**Description of the task:** Check each line of the records below and collect those holding "outLen".

Saved data entries:
================
-- ==== Sys2Proof/Certificates/Slice0/Obligations.lean ====
section
/-! DEFINITION. The statements for the provers.  Each docstring names the rules of spec/ it rests on. -/

open Sys2Proof Sys2Proof.Machine

/-! ### Encoding -/

/-- The five command words, written out from the table of R122, decode to their commands. -/
def Obligations.FiveCommandWordsDecode : Prop :=
  decode 0x00000001#32 = .ok .decode ∧ decode 0x00000002#32 = .ok .derive ∧
    decode 0x00000003#32 = .ok .decrypt ∧ decode 0x00000004#32 = .ok .run ∧
    decode 0x00000005#32 = .ok .clear

/-- Decode and encode agree, over every 32-bit word: a word and its three fields determine each
other, so no bit of a word is dropped; a word decodes to a command exactly when it is that command's
word; and the words that decode are those with well-formed fields (R120, R122, R123, R125). -/
def Obligations.DecodeGivesExactlyTheEncodedCommand : Prop :=
  (∀ (w : Word) (f : CmdFields), fieldsOfWord w = f ↔ w = wordOfFields f) ∧
  (∀ (w : Word) (i : Instr), i.wellFormed = true ∧ (decode w = .ok i ↔ w = encode i)) ∧
  (∀ w : Word, (∃ i, decode w = .ok i) ↔ (fieldsOfWord w).wellFormed = true)

/-- Which words are legal, and which of the three checks turns an illegal word away first, by the
word's value (R123 to R125). -/
def Obligations.DecodeRejectsByTheFirstFailingField : Prop :=
  ∀ w : Word,
    (decode w = .error .reservedBits ↔ 512 ≤ w.toNat) ∧
    (decode w = .error .padPolicyReserved ↔ 256 ≤ w.toNat ∧ w.toNat < 512) ∧
    (decode w = .error .unknownOpcode ↔ w.toNat = 0 ∨ (6 ≤ w.toNat ∧ w.toNat < 256)) ∧
    ((∃ i, decode w = .ok i) ↔ 1 ≤ w.toNat ∧ w.toNat ≤ 5)

/-! ### Reset and invariants -/

/-- After the reset input, whatever came before, every register and window reads its reset value
and every piece of state R70 names has it; a running command is abandoned (R70, R401).  The events
still to come are not the block's (log 11). -/
def Obligations.ResetGivesEveryResetValue : Prop :=
  ∀ (s : State) (rest : List Event), s.pending = .reset :: rest →
    ∃ t, step s = .next t ∧ t.phase = .idle ∧ t.pendCmd = 0 ∧
      (∀ a : Offset, readData t a =
        if a = 0x000 then 0x53560100
        else if a = 0x004 then 0x10201020
        else if a = 0x008 then 0x000186A0
        else if a = 0x00C then BitVec.ofNat 32 s.build.maxB64Len
        else if a = 0x010 then BitVec.ofNat 32 s.build.maxPassLen
        else if a = 0x014 then (if s.build.keyReadbackEn then 1 else 0)
        else 0) ∧
      (t.done = false ∧ t.err = false ∧ t.werr = false ∧ t.ie = false) ∧
      (∀ o, t.inBuf.read o = 0 ∧ t.passBuf.read o = 0 ∧ t.decBuf.read o = 0 ∧ t.outBuf.read o = 0) ∧
      (∀ j, t.key.toList.getD j 0 = 0) ∧
      (t.contValid = false ∧ t.decLen = 0 ∧ t.ctLen = 0 ∧ t.keyValid = false ∧
        t.outValid = false ∧ t.outLen = 0 ∧ t.padVal = 0) ∧
      irq t = false ∧ t.build = s.build ∧ t.pending = rest

/-- The reset state of every legal build meets both invariants (R66, R70). -/
def Obligations.ResetMeetsTheInvariants : Prop :=
  ∀ b : Build, b.ok = true → Inv (State.resetOf b) ∧ Results (State.resetOf b)

/-- Every step keeps the invariant of the registers and buffers, from every state that meets it
(R43, R53 to R56, R66, R334, R361). -/
def Obligations.EveryStepKeepsTheInvariant : Prop :=
  ∀ s t : State, Inv s → step s = .next t → Inv t

/-- Every step keeps the meaning of the valid bits: the container is a decoded text, the key is the
PBKDF2 key of a passphrase under the container's salt, and OUT is what DECRYPT gives of the
container under the key (R46 to R48). -/
def Obligations.EveryStepKeepsTheResultsTrue : Prop :=
  ∀ s t : State, Inv s → Results s → step s = .next t → Results t

/-- No step of a state that meets the invariant stops: every host transaction completes, every
error leaves the engine ready, and there is no lock-up state (R103, R367). -/
def Obligations.NoStepOfAGoodStateStops : Prop :=
  ∀ s : State, Inv s → ∃ t, step s = .next t ∧ Inv t

/-- The engine leaves BUSY only by completing, with exactly one of DONE and ERR set, or by reset
(R333, R334, R401). -/
def Obligations.BusyEndsOnlyByCompletionOrReset : Prop :=
  ∀ s t : State, Inv s → s.phase = .busy → step s = .next t → t.phase = .idle →
    (∃ rest, s.pending = .reset :: rest ∧ t = { State.resetOf s.build with pending := rest }) ∨
      ((s.pending = [] ∨ ∃ rest, s.pending = .engine :: rest) ∧
        ((t.done = true ∧ t.err = false) ∨ (t.done = false ∧ t.err = true)))

/-- A BUSY engine completes: whatever finite schedule without a reset is still to come, after at
most one step more than its length the engine is IDLE with exactly one of DONE and ERR set (R334).
R332 gives weak fairness and no bound: that the engine completes once the schedule is empty, and the
bound of the schedule's length plus one, are the model's choice (log 3), and steps are no time. -/
def Obligations.BusyCompletesUnderEverySchedule : Prop :=
  ∀ s : State, Inv s → s.phase = .busy → (∀ e ∈ s.pending, e ≠ .reset) →
    ∃ k t, k ≤ s.pending.length + 1 ∧ steps k s = .next t ∧ t.phase = .idle ∧
      ((t.done = true ∧ t.err = false) ∨ (t.done = false ∧ t.err = true))

/-! ### The bus -/

/-- ID, CFG0 and CFG1 read their words in every state, and writes to them are ignored
(R33 to R35). -/
def Obligations.ConstantRegistersReadTheirWords : Prop :=
  ∀ (s : State) (v : Word) (strb : Strobe),
    (readData s 0x000 = 0x53560100 ∧ hostWrite 0x000 v strb s = .next s) ∧
    (readData s 0x004 = 0x10201020 ∧ hostWrite 0x004 v strb s = .next s) ∧
    (readData s 0x008 = 0x000186A0 ∧ hostWrite 0x008 v strb s = .next s)

/-- CFG2, CFG3 and CFG4 read the build parameters in every state, and writes to them are ignored
(R36 to R38). -/
def Obligations.BuildRegistersReadTheParameters : Prop :=
  ∀ (s : State) (v : Word) (strb : Strobe),
    (readData s 0x00C = BitVec.ofNat 32 s.build.maxB64Len ∧ hostWrite 0x00C v strb s = .next s) ∧
    (readData s 0x010 = BitVec.ofNat 32 s.build.maxPassLen ∧ hostWrite 0x010 v strb s = .next s) ∧
    ((readData s 0x014 = if s.build.keyReadbackEn then 1 else 0) ∧
      hostWrite 0x014 v strb s = .next s)

/-- A misaligned transaction answers SLVERR with data 0 and changes nothing of the block (R83,
R368). -/
def Obligations.MisalignedTransactionDoesNothing : Prop :=
  ∀ (s : State) (a : Offset) (v : Word) (strb : Strobe) (rest : List Event),
    a.toNat % 4 ≠ 0 →
    (s.pending = .read a :: rest →
      step s = .next { s with pending := rest, reply := some (.data 0 .slverr) }) ∧
    (s.pending = .write a v strb :: rest →
      step s = .next { s with pending := rest, reply := some (.written .slverr) })

/-- A write with no strobe has no effect at any offset, BUSY or not: it issues no command, clears no
STATUS bit and does not set WERR (R88). -/
def Obligations.UnstrobedWriteDoesNothing : Prop :=
  ∀ (s : State) (a : Offset) (v : Word) (rest : List Event), s.pending = .write a v 0 :: rest →
    step s = .next { s with pending := rest, reply := some (.written (busResp a)) }

/-- Merge takes the strobed lanes of the value and keeps the others, and a write of IN_LEN or
PASS_LEN while IDLE, or of CTRL at any time, acts by it; CTRL's reserved bits stay 0 (R86). -/
def Obligations.RegisterWritesMergeStrobedLanes : Prop :=
  (∀ (r v : Word) (strb : Strobe) (k : Nat), k < 4 →
    lane (merge r v strb) k = if strb.getLsbD k then lane v k else lane r k) ∧
  (∀ (s : State) (v : Word) (strb : Strobe), s.phase = .idle → strb ≠ 0 →
    hostWrite 0x02C v strb s = .next { s with inLen := merge s.inLen v strb } ∧
    hostWrite 0x030 v strb s = .next { s with passLen := merge s.passLen v strb }) ∧
  (∀ (s : State) (v : Word) (strb : Strobe), strb ≠ 0 →
    ∃ t, hostWrite 0x018 v strb s = .next t ∧
      t = { s with ie := if strb.getLsbD 0 then v.getLsbD 0 else s.ie } ∧
      readData t 0x018 = if t.ie then 1 else 0)

/-- Mask keeps the strobed lanes and zeroes the others; a CMD write while IDLE issues the masked
word, and a STATUS write at any time clears DONE, ERR and WERR by the masked bits 1, 2 and 3, so
an unstrobed lane clears nothing (R87, R41). -/
def Obligations.CommandAndStatusWritesActOnMaskedWord : Prop :=
  (∀ (v : Word) (strb : Strobe) (k : Nat), k < 4 →
    lane (mask v strb) k = if strb.getLsbD k then lane v k else 0) ∧
  (∀ (s : State) (v : Word) (strb : Strobe), s.phase = .idle → strb ≠ 0 →
    hostWrite 0x01C v strb s = accept (mask v strb) s) ∧
  (∀ (s : State) (v : Word) (strb : Strobe), strb ≠ 0 →
    hostWrite 0x020 v strb s = .next
      { s with
        done := s.done && !(strb.getLsbD 0 && v.getLsbD 1)
        err := s.err && !(strb.getLsbD 0 && v.getLsbD 2)
        werr := s.werr && !(strb.getLsbD 0 && v.getLsbD 3) })

/-- The byte a host read sees in each of the seven windows: byte lane `k` of the word read at
window offset `o`, a multiple of 4 (R84, R85). -/
def Obligations.HostReadsSeeEachWindowsBytes : Prop :=
  ∀ (s : State) (o k : Nat), o % 4 = 0 → k < 4 →
    (o < 32 → lane (readData s (BitVec.ofNat 22 (0x060 + o))) k =
      if s.contValid then s.decBuf.read (o + k) else 0) ∧
    (o < 16 → lane (readData s (BitVec.ofNat 22 (0x080 + o))) k =
      if s.contValid then s.decBuf.read (32 + (o + k)) else 0) ∧
    (o < 32 → lane (readData s (BitVec.ofNat 22 (0x090 + o))) k =
      if s.build.keyReadbackEn ∧ s.keyValid then s.key.toList.getD (o + k) 0 else 0) ∧
    (o < 0x10000 → lane (readData s (BitVec.ofNat 22 (0x010000 + o))) k = 0) ∧
    (o < 0x100000 → lane (readData s (BitVec.ofNat 22 (0x100000 + o))) k =
      if o + k < s.build.maxB64Len then s.inBuf.read (o + k) else 0) ∧
    (o < 0x100000 → lane (readData s (BitVec.ofNat 22 (0x200000 + o))) k =
      if s.contValid ∧ o + k < s.decLen.toNat then s.decBuf.read (o + k) else 0) ∧
    (o < 0x100000 → lane (readData s (BitVec.ofNat 22 (0x300000 + o))) k =
      if s.outValid ∧ o + k < s.outLen.toNat then s.outBuf.read (o + k) else 0)

/-- A host read leaves the whole block as it was and only returns its data (R67, R81, R90). -/
def Obligations.HostReadChangesNothing : Prop :=
  ∀ (s : State) (a : Offset) (rest : List Event), a.toNat % 4 = 0 →
    s.pending = .read a :: rest →
      step s = .next { s with pending := rest, reply := some (.data (readData s a) .okay) }

/-- A write while IDLE to the IN or the PASS window stores its strobed bytes, those within capacity,
and changes no other byte and no other state (R61, R62, R82). -/
def Obligations.BufferWritesStoreStrobedBytes : Prop :=
  ∀ (s : State) (o : Nat) (v : Word) (strb : Strobe), s.phase = .idle → strb ≠ 0 → o % 4 = 0 →
    (o < 0x100000 → s.inBuf.wf = true →
      ∃ m, hostWrite (BitVec.ofNat 22 (0x100000 + o)) v strb s = .next { s with inBuf := m } ∧
        m.wf = true ∧
        ∀ x, m.read x =
          if o ≤ x ∧ x < o + 4 ∧ x < s.build.maxB64Len ∧ strb.getLsbD (x - o) then lane v (x - o)
          else s.inBuf.read x) ∧
    (o < 0x10000 → s.passBuf.wf = true →
      ∃ m, hostWrite (BitVec.ofNat 22 (0x010000 + o)) v strb s = .next { s with passBuf := m } ∧
        m.wf = true ∧
        ∀ x, m.read x =
          if o ≤ x ∧ x < o + 4 ∧ x < s.build.maxPassLen ∧ strb.getLsbD (x - o) then lane v (x - o)
          else s.passBuf.read x)

/-- While BUSY, a strobed write to CMD, IN_LEN, PASS_LEN, or to an offset of the IN or the PASS window
within its capacity is dropped and sets WERR, a CLEAR word among them; CTRL is written normally; and
a write to any offset outside those registers, STATUS and the two windows changes nothing.  The
response is OKAY (R60, R96; a word that straddles MAX_PASS_LEN: log 9). -/
def Obligations.WritesWhileBusyAreDropped : Prop :=
  ∀ (s : State) (a : Offset) (v : Word) (strb : Strobe), s.phase = .busy → strb ≠ 0 →
    a.toNat % 4 = 0 →
    busResp a = .okay ∧
    ((a = 0x01C ∨ a = 0x02C ∨ a = 0x030 ∨
        (0x100000 ≤ a.toNat ∧ a.toNat < 0x200000 ∧ a.toNat < 0x100000 + s.build.maxB64Len) ∨
        (0x010000 ≤ a.toNat ∧ a.toNat < 0x020000 ∧ a.toNat < 0x010000 + s.build.maxPassLen)) →
      hostWrite a v strb s = .next { s with werr := true }) ∧
    (a = 0x018 → hostWrite a v strb s =
      .next { s with ie := if strb.getLsbD 0 then v.getLsbD 0 else s.ie }) ∧
    (a ≠ 0x01C ∧ a ≠ 0x02C ∧ a ≠ 0x030 ∧ a ≠ 0x018 ∧ a ≠ 0x020 ∧
        ¬ (0x100000 ≤ a.toNat ∧ a.toNat < 0x200000) ∧
        ¬ (0x010000 ≤ a.toNat ∧ a.toNat < 0x020000) →
      hostWrite a v strb s = .next s)

/-- While BUSY, a strobed write to the IN or the PASS window sets WERR exactly where its offset lies
within the window's capacity, and changes nothing past it, where the offset is a reserved one (R60,
R61, R62, R96).  That the offset of the word decides, also for a word whose last bytes lie past
MAX_PASS_LEN, is the model's reading (log 9). -/
def Obligations.BusyWindowWriteSetsWerrExactlyWithinCapacity : Prop :=
  ∀ (s : State) (a : Offset) (v : Word) (strb : Strobe), s.phase = .busy → strb ≠ 0 →
    a.toNat % 4 = 0 →
    (0x100000 ≤ a.toNat → a.toNat < 0x200000 →
      hostWrite a v strb s =
        .next (if a.toNat < 0x100000 + s.build.maxB64Len then { s with werr := true } else s)) ∧
    (0x010000 ≤ a.toNat → a.toNat < 0x020000 →
      hostWrite a v strb s =
        .next (if a.toNat < 0x010000 + s.build.maxPassLen then { s with werr := true } else s))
================
**Written response:**
        t.outValid = false ∧ t.outLen = 0 ∧ t.padVal = 0) ∧
      if s.outValid ∧ o + k < s.outLen.toNat then s.outBuf.read (o + k) else 0)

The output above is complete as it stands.